Question# a) Define a binary outcome variable of your choosing and define how you recode the original variable.
A binary outcome variable of my choosing is alcohol consumption in past 30 days. This variable is re coded as: 1: Yes 0: No 7 and 9:NA
Question# b) State a research question about what factors you believe will affect your outcome variable.
To understand the effects of race/ethnicity and education level in alcohol consumption.
Question# c) Define at least 2 predictor variables, based on your research question.

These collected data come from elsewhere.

/-- Operating points and their ceilings (R441 to R443, R450, R517, R519). A point that is requested is made for: a rise ramps the voltage
first, a fall switches the clock first, and nothing moves during a ramp until its end. The power ceiling falls to one below the highest point made for
while the mean lies above the limit, and rises by one below 97 % of it; a die's ceiling falls by one at 105 °C, rises by one at 102 °C or
less, and 125 °C holds the module in reset. A low supply sample starts a droop, or keeps one up, for 1 ms, whose lowest sample its end counts.
A PLL that loses lock reads unlocked. -/
def Sys2Proof.Claims.PointsAndCeilings : Prop :=
  (∀ (s : State) (r : Req) (d : Fin 4) (v : Word), Reaches s r 0x002 (0x040 + 4 * d.val) →
    exec (.pointRequest r d v) s = .next { s with hw := (s.hw.wr 0x002 (0x040 + 4 * d.val) (v.toNat % 16)).retarget d.val })
  ∧ (∀ (s : State) (d : Fin 4), Up s →
    (s.hw.ramp d.val = none → exec (.rampDone d) s = .next s)
    ∧ (∀ x, s.hw.ramp d.val = some x →
      (s.hw.time < x.start + x.ns → exec (.rampDone d) s = .next s)
      ∧ (x.start + x.ns ≤ s.hw.time → exec (.rampDone d) s = .next { s with
        hw := ((s.hw.setPoint d.val x.target).setPow fun w => { w with ramps := listSet w.ramps d.val none }).retarget d.val })))
  ∧ (∀ (h : Hw) (d : Nat), h.pow.points.length = 4 → h.pow.ramps.length = 4 → d < 4 → let k := h.retarget d
    (∀ x, h.ramp d = some x → k.point d = h.point d ∧ k.ramp d = some x)
    ∧ (h.ramp d = none → h.point d = h.goal d → k.point d = h.point d ∧ k.ramp d = none)
    ∧ (h.ramp d = none → h.point d < h.goal d → k.point d = h.point d ∧ k.ramp d = some ⟨pointMv (h.point d), h.time, h.goal d⟩)
    ∧ (h.ramp d = none → h.goal d < h.point d → k.point d = h.goal d ∧ k.ramp d = some ⟨pointMv (h.point d), h.time, h.goal d⟩))
  ∧ (∀ (s : State) (mean : Nat), Up s →
    let soon := s.hw.time < s.hw.pow.limitAt + 1000 * (s.hw.rd 0x001 0x04C / 0x10000)
    let lim := s.hw.plimit
    (soon → exec (.powerLimitStep mean) s = .next s)
    ∧ (¬ soon → ∃ k : Hw, exec (.powerLimitStep mean) s = .next { s with hw := k } ∧ k.pow.limitAt = s.hw.time ∧ k.mem = s.hw.mem
      ∧ (lim < mean → k.pow.ceiling = ((List.range 4).map s.hw.goal).foldl max 0 - 1)
      ∧ (mean ≤ lim → 100 * mean < 97 * lim → k.pow.ceiling = min 15 (s.hw.pow.ceiling + 1))
      ∧ (mean ≤ lim → 97 * lim ≤ 100 * mean → k.pow.ceiling = s.hw.pow.ceiling)))
  ∧ (∀ (s : State) (d : Fin 4) (temp : Int), Up s → s.hw.pow.thermal.length = 4 →
    let c := s.hw.pow.thermal.getD d.val 15
    let soon := s.hw.time < s.hw.pow.thermalAt.getD d.val 0 + 100000
    (500 ≤ temp → ∃ k : Hw, exec (.thermalSample d temp) s = .next { s with hw := k } ∧ k.pow.off = true ∧ k.pow.locked = true)
    ∧ (temp < 500 → soon → exec (.thermalSample d temp) s = .next s)
    ∧ (temp < 500 → ¬ soon → ∃ k : Hw, exec (.thermalSample d temp) s = .next { s with hw := k }
      ∧ k.pow.thermal.getD d.val 15 = if 420 ≤ temp then c - 1 else if temp ≤ 408 then min 15 (c + 1) else c))
  ∧ (∀ (s : State) (mv : Nat), Up s →
    let h := s.hw.wr 0x001 0x0D8 (s.hw.rd 0x001 0x0D8 / 0x10000 * 0x10000 + min mv 0xFFFF)
    (45000 ≤ mv → exec (.droop mv) s = .next { s with hw := h })
    ∧ (mv < 45000 → ∃ k : Hw, exec (.droop mv) s = .next { s with hw := k }
      ∧ k.pow.droop = some (s.hw.time + 1000000, match s.hw.pow.droop with
          | some (_, l) => min l mv
          | none => mv) ∧ k.mem = s.hw.mem))
  ∧ (∀ (s : State), Up s →
    (s.hw.pow.droop = none → exec .droopHoldExpiry s = .next s)
    ∧ (∀ t low, s.hw.pow.droop = some (t, low) →
      (s.hw.time < t → exec .droopHoldExpiry s = .next s)
      ∧ (t ≤ s.hw.time → ∃ k : Hw, exec .droopHoldExpiry s = .next { s with hw := k } ∧ k.pow.droop = none
        ∧ k.life = s.hw.life.bump (0x100 + 4 * min ((45000 - low) / 250) 15))))
  ∧ ∀ (s : State) (i : Fin 27), Up s → ∃ k : Hw, exec (.pllLockLost i) s = .next { s with hw := k }
      ∧ k.bit 0x002 0x064 i.val = false ∧ k.mem = s.hw.mem ∧ k.queues = s.hw.queues

/-- The supply sequencer (R446 to R448, R453, R514, R515). A rail that fails switches off its group and every later one, holds the module in
reset and is noted with its cause; a lost input switches off from its group on and locks until VIN_ANA comes back; an input that comes before
the one it must follow latches a sequence fault. A power-on reset acts only once the three inputs are valid, in order and unlocked.
SHDN_REQ and OFF_OK leave their flags. -/
def Sys2Proof.Claims.Supplies : Prop :=
  (∀ (s : State) (i : Fin 13),
    (s.hw.pow.off = true → exec (.railFault i) s = .next s)
    ∧ (s.hw.pow.off = false → ∃ k : Hw, exec (.railFault i) s = .next { s with hw := k } ∧ k.pow.off = true ∧ k.pow.pwrgd = false
      ∧ k.pow.cause = (if i.val < 2 then 1 else 6) ∧ k.mem = s.hw.mem
      ∧ ∀ j < 13, k.bit 0x001 (0x104 + 8 * j) 8 = (s.hw.bit 0x001 (0x104 + 8 * j) 8 && decide (railGroup j < railGroup i.val))))
  ∧ (∀ (s : State) (i : Fin 3), s.hw.pow.vin.length = 3 →
    let v (n : Nat) : Bool := s.hw.pow.vin.getD n false
    (v i.val = false → exec (.undervoltageLockout i) s = .next s)
    ∧ (v i.val = true → ∃ k : Hw, exec (.undervoltageLockout i) s = .next { s with hw := k } ∧ k.pow.off = true
      ∧ k.pow.locked = true ∧ k.pow.vin = listSet s.hw.pow.vin i.val false
      ∧ (s.hw.offOkPin = false → k.pow.unorderedNext = true))
    ∧ (v i.val = true → exec (.supplyInputValid i) s = .next s)
    ∧ (v 0 = false → ∃ k : Hw, exec (.supplyInputValid 0) s = .next { s with hw := k } ∧ k.pow.locked = false ∧ k.pow.anaAge = 0
      ∧ k.pow.vin = listSet s.hw.pow.vin 0 true ∧ k.pow.early = if v 1 then 1 else if v 2 then 2 else 0)
    ∧ (v 1 = false → v 0 = true → 10000000 ≤ s.hw.pow.anaAge → exec (.supplyInputValid 1) s = .next { s with
      hw := s.hw.setPow fun w => { w with vin := listSet w.vin 1 true } })
    ∧ (v 2 = false → v 1 = false → s.hw.pow.early = 0 → ∃ k : Hw, exec (.supplyInputValid 2) s = .next { s with hw := k } ∧ k.pow.early = 2)
    ∧ (v 2 = false → v 1 = true → exec (.supplyInputValid 2) s = .next { s with
      hw := s.hw.setPow fun w => { w with vin := listSet w.vin 2 true } }))
  ∧ (∀ (s : State),
    let w := s.hw.pow
    let go := w.off = true ∧ w.locked = false ∧ w.early = 0 ∧ w.vin = [true, true, true]
    (go → exec .powerOnReset s = .next (({ s with hw := s.hw.powerUp } : State).bootFlow true))
    ∧ (¬ go → exec .powerOnReset s = .next s) ∧ exec .testReset s = .next s)
  ∧ (∀ (s : State), Up s →
    let h := (s.hw.setPow fun w => { w with shdnReq := true }).raise 0x001 4
    (h.firmware = true → exec .shdnReq s = .next (({ s with hw := h } : State).lifeAppend 2))
    ∧ (h.firmware = false → exec .shdnReq s = .next { s with hw := h }))
  ∧ ∀ (s : State) (r : Req) (v : Word), Reaches s r 0x001 0x0C4 →
    exec (.offOk r v) s = .next { s with hw := s.hw.setPow fun w => { w with offOk := true } }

For this assignment, it’s best if these are categorical variables.
Predictor variables: Race and Education level
Loading libraries
#load brfss
library(car)
## Loading required package: carData
library(stargazer)
##
## Please cite as:
## Hlavac, Marek (2018). stargazer: Well-Formatted Regression and Summary Statistics Tables.

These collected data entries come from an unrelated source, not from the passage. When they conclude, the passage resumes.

/-- Settles O29: the branches of an issue, and what an entry taken leaves. -/
theorem prefetch : Obligations.Prefetch := by
  refine ⟨fun s r i v hreach => exec_prefetchTailWrite hreach, fun s i e hup hhead hon => ?issue, fun s i e rest hup => ?complete⟩
  case issue =>
    intro st head skip hfault hroom hnear hgate
    have hexec : exec (.prefetchEntryIssue i) s = .next { s with hw := s.hw.pfIssue i.val e skip } :=
      exec_prefetchEntryIssue hup hhead hon hfault hroom hnear hgate
    refine ⟨fun hgood => ⟨s.hw.pfTake i.val e skip, ?_, s.hw.pfTake_takes i.val e skip⟩, fun c l va hskip hsrc => ?_,
      fun c l va hskip hsrc hdst => ?_⟩
    · rw [hexec, Hw.pfIssue, Hw.pfBad_none hgood]
    · rw [hexec, Hw.pfIssue, Hw.pfBad_src hskip hsrc]
    · rw [hexec, Hw.pfIssue, Hw.pfBad_dst hskip hsrc hdst]
  case complete =>
    intro st m n copied hfirst hfault hgood
    exact exec_prefetchEntryComplete hup hfirst hfault (Hw.pfBad_none hgood)

end Sys2Proof.Machine
end

section
/-! PROOF of O30: what starts and ends a DMA transfer (R116 to R118, R122). -/

namespace Sys2Proof.Machine

open Sys2Proof.Claims

/-! ### A channel's registers -/

theorem blockOf_dma : ∀ n : Fin 32, blockOf (dmaPage n.val) = some (.dma, n.val) := by decide +kernel

theorem doorbell_dmaCtl : ∀ n : Fin 32, doorbell (dmaPage n.val) 0x054 = false := by decide +kernel

/-- Different registers of a channel's page are stored apart. -/
theorem Hw.rd_wr_offset (h : Hw) {p p' o o' : Nat} (v : Nat) (ho : o < 0x1000) (ho' : o' < 0x1000) (hne : o' ≠ o) :
    (h.wr p o v).rd p' o' = h.rd p' o' := Hw.rd_wr_other _ _ (regKey_ne_of_inPage 0 0 (by omega))

theorem Hw.dmaCode_lt (h : Hw) (n : Nat) : h.dmaCode n < 0x10000 := Nat.mod_lt _ (by decide)

theorem Hw.dmaSt_dmaSet (h : Hw) (n : Nat) {st code : Nat} (hst : st < 8) (hcode : code < 0x10000) : (h.dmaSet n st code).dmaSt n = st := by
  rw [Hw.dmaSt, Hw.dmaSet, Hw.rd_wr_same]
  simp only [bitsOf, Nat.reduceSub, Nat.reduceAdd, Nat.reducePow]
  omega

theorem Hw.dmaCode_dmaSet (h : Hw) (n st : Nat) {code : Nat} (hcode : code < 0x10000) :
    (h.dmaSet n st code).dmaCode n = code := by
  rw [Hw.dmaCode, Hw.dmaSet, Hw.rd_wr_same]
  omega

/-- SRC, DST and COUNT stand when STAT is set. -/
theorem Hw.dmaSet_counts (h : Hw) (n st code : Nat) : (h.dmaSet n st code).dmaSrc n = h.dmaSrc n
    ∧ (h.dmaSet n st code).dmaDst n = h.dmaDst n ∧ (h.dmaSet n st code).dmaCount n = h.dmaCount n := by
  have hrd {o : Nat} (ho : o < 0x1000) (hne : o ≠ 0x058) : (h.dmaSet n st code).rd (dmaPage n) o = h.rd (dmaPage n) o :=
    h.rd_wr_offset _ (by omega) ho hne
  unfold Hw.dmaSrc Hw.dmaDst Hw.dmaCount Hw.rd64
  simp only [hrd (o := 0x040) (by omega) (by omega), hrd (o := 0x040 + 4) (by omega) (by omega), hrd (o := 0x048) (by omega) (by omega),
    hrd (o := 0x048 + 4) (by omega) (by omega), hrd (o := 0x050) (by omega) (by omega), and_self]

theorem Hw.ch_setCh_same (h : Hw) (n : Nat) (c : DmaCh) : (h.setCh n c).ch n = c := by
  rw [Hw.ch, Hw.setCh, alGet_alPut_same]
  rfl

theorem Hw.ch_dmaSet (h : Hw) (n st code m : Nat) : (h.dmaSet n st code).ch m = h.ch m := rfl

/-! ### Writes of CTL -/

/-- The bits that a write of CTL takes from the value and from its row. -/
theorem dmaCtl_bits (v : Nat) : bitsOf (v ||| 1) 17 12 = bitsOf v 17 12 ∧ bitOf (v ||| 1) 1 = bitOf v 1 ∧ bitOf (v ||| 1) 0 = true
    ∧ bitOf (v ||| 2) 1 = true := by
  have hhigh : (v ||| 1) / 2 ^ 12 = v / 2 ^ 12 := by
    rw [← Nat.shiftRight_eq_div_pow, Nat.shiftRight_or_distrib, Nat.shiftRight_eq_div_pow]
    simp
  have h1 : Nat.testBit 1 1 = false ∧ Nat.testBit 1 0 = true ∧ Nat.testBit 2 1 = true := by decide
  refine ⟨?_, ?_, ?_, ?_⟩
  · rw [bitsOf, hhigh, bitsOf]
  · simp [bitOf, h1]
  · simp [bitOf]
  · simp [bitOf, h1]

## R package version 5.2.2. https://CRAN.R-project.org/package=stargazer
library(survey)
## Loading required package: grid
## Loading required package: Matrix
## Loading required package: survival
##
## Attaching package: 'survey'
## The following object is masked from 'package:graphics':
##
## dotchart
library(questionr)
library(dplyr)
##
## Attaching package: 'dplyr'
## The following object is masked from 'package:car':
##
## recode
## The following objects are masked from 'package:stats':
##
## filter, lag
## The following objects are masked from 'package:base':
##
## intersect, setdiff, setequal, union
library(forcats)
Reading the BRFSS data
brfss20<-readRDS(url
("https://github.com/coreysparks/DEM7283/blob/master/data/brfss20sm.rds?raw=true"))
### Fix variable names
names(brfss20) <- tolower(gsub(pattern = "_",replacement = "",x =
names(brfss20)))
Recoding of outcome and presictor variables
#Alcohol Intake within past 30 days
brfss20$alcohol<-Recode(brfss20$drnkany5, recodes="1=1; 2=0; else = NA")
#race/ethnicity
brfss20$black<-Recode(brfss20$racegr3,
recodes="2='black'; 9=NA; else='Others'")
brfss20$white<-Recode(brfss20$racegr3,
recodes="1='white'; 9=NA; else='Others'")
brfss20$other<-Recode(brfss20$racegr3,
recodes="3:4='other'; 9=NA; else='Others'")
brfss20$hispanic<-Recode(brfss20$racegr3,
recodes="5=1; 9=NA; else='Others'")
brfss20$race_eth<-Recode(brfss20$racegr3,
recodes="1='NH-White'; 2='NH-Black'; 3='NH-Other';4='NH-Multirace'; 5='Hispanic'; else=NA",
as.factor = T)
brfss20$race_eth<-relevel(brfss20$race_eth,
ref = "NH-White")
#education level
brfss20$educ<-Recode(brfss20$educa,
recodes="1:2='Primary School'; 3='Some HS'; 4='HS Graduate';
5='Some College'; 6='College Graduate';9=NA",
as.factor=T)
brfss20$educ<-fct_relevel(brfss20$educ,'Primary School','Some HS','HS Graduate',
'Some College','College Graduate' )
Filter cases
brfss20<-brfss20%>%
filter(
is.na(educ)==F,
is.na(alcohol)==F)
Tables below show proportion of population grouped by race/ethnicity (first) and education level(second) who responded they have/haven’t taken alcoholic drinks in past 30 days.
#column percentages
100*prop.table(table(brfss20$alcohol, brfss20$race_eth), margin=2)
##
## NH-White Hispanic NH-Black NH-Multirace NH-Other
## 0 42.60512 54.85990 53.99919 45.91488 55.33052
## 1 57.39488 45.14010 46.00081 54.08512 44.66948
#column percentages
100*prop.table(table(brfss20$alcohol, brfss20$educ), margin=2)
##
## Primary School Some HS HS Graduate Some College College Graduate
## 0 73.77336 65.01203 55.90546 47.96961 36.33952
## 1 26.22664 34.98797 44.09454 52.03039 63.66048
#basic chi square test of independence
chisq.test(table(brfss20$alcohol, brfss20$educ))
##
## Pearson's Chi-squared test
##
## data: table(brfss20$alcohol, brfss20$educ)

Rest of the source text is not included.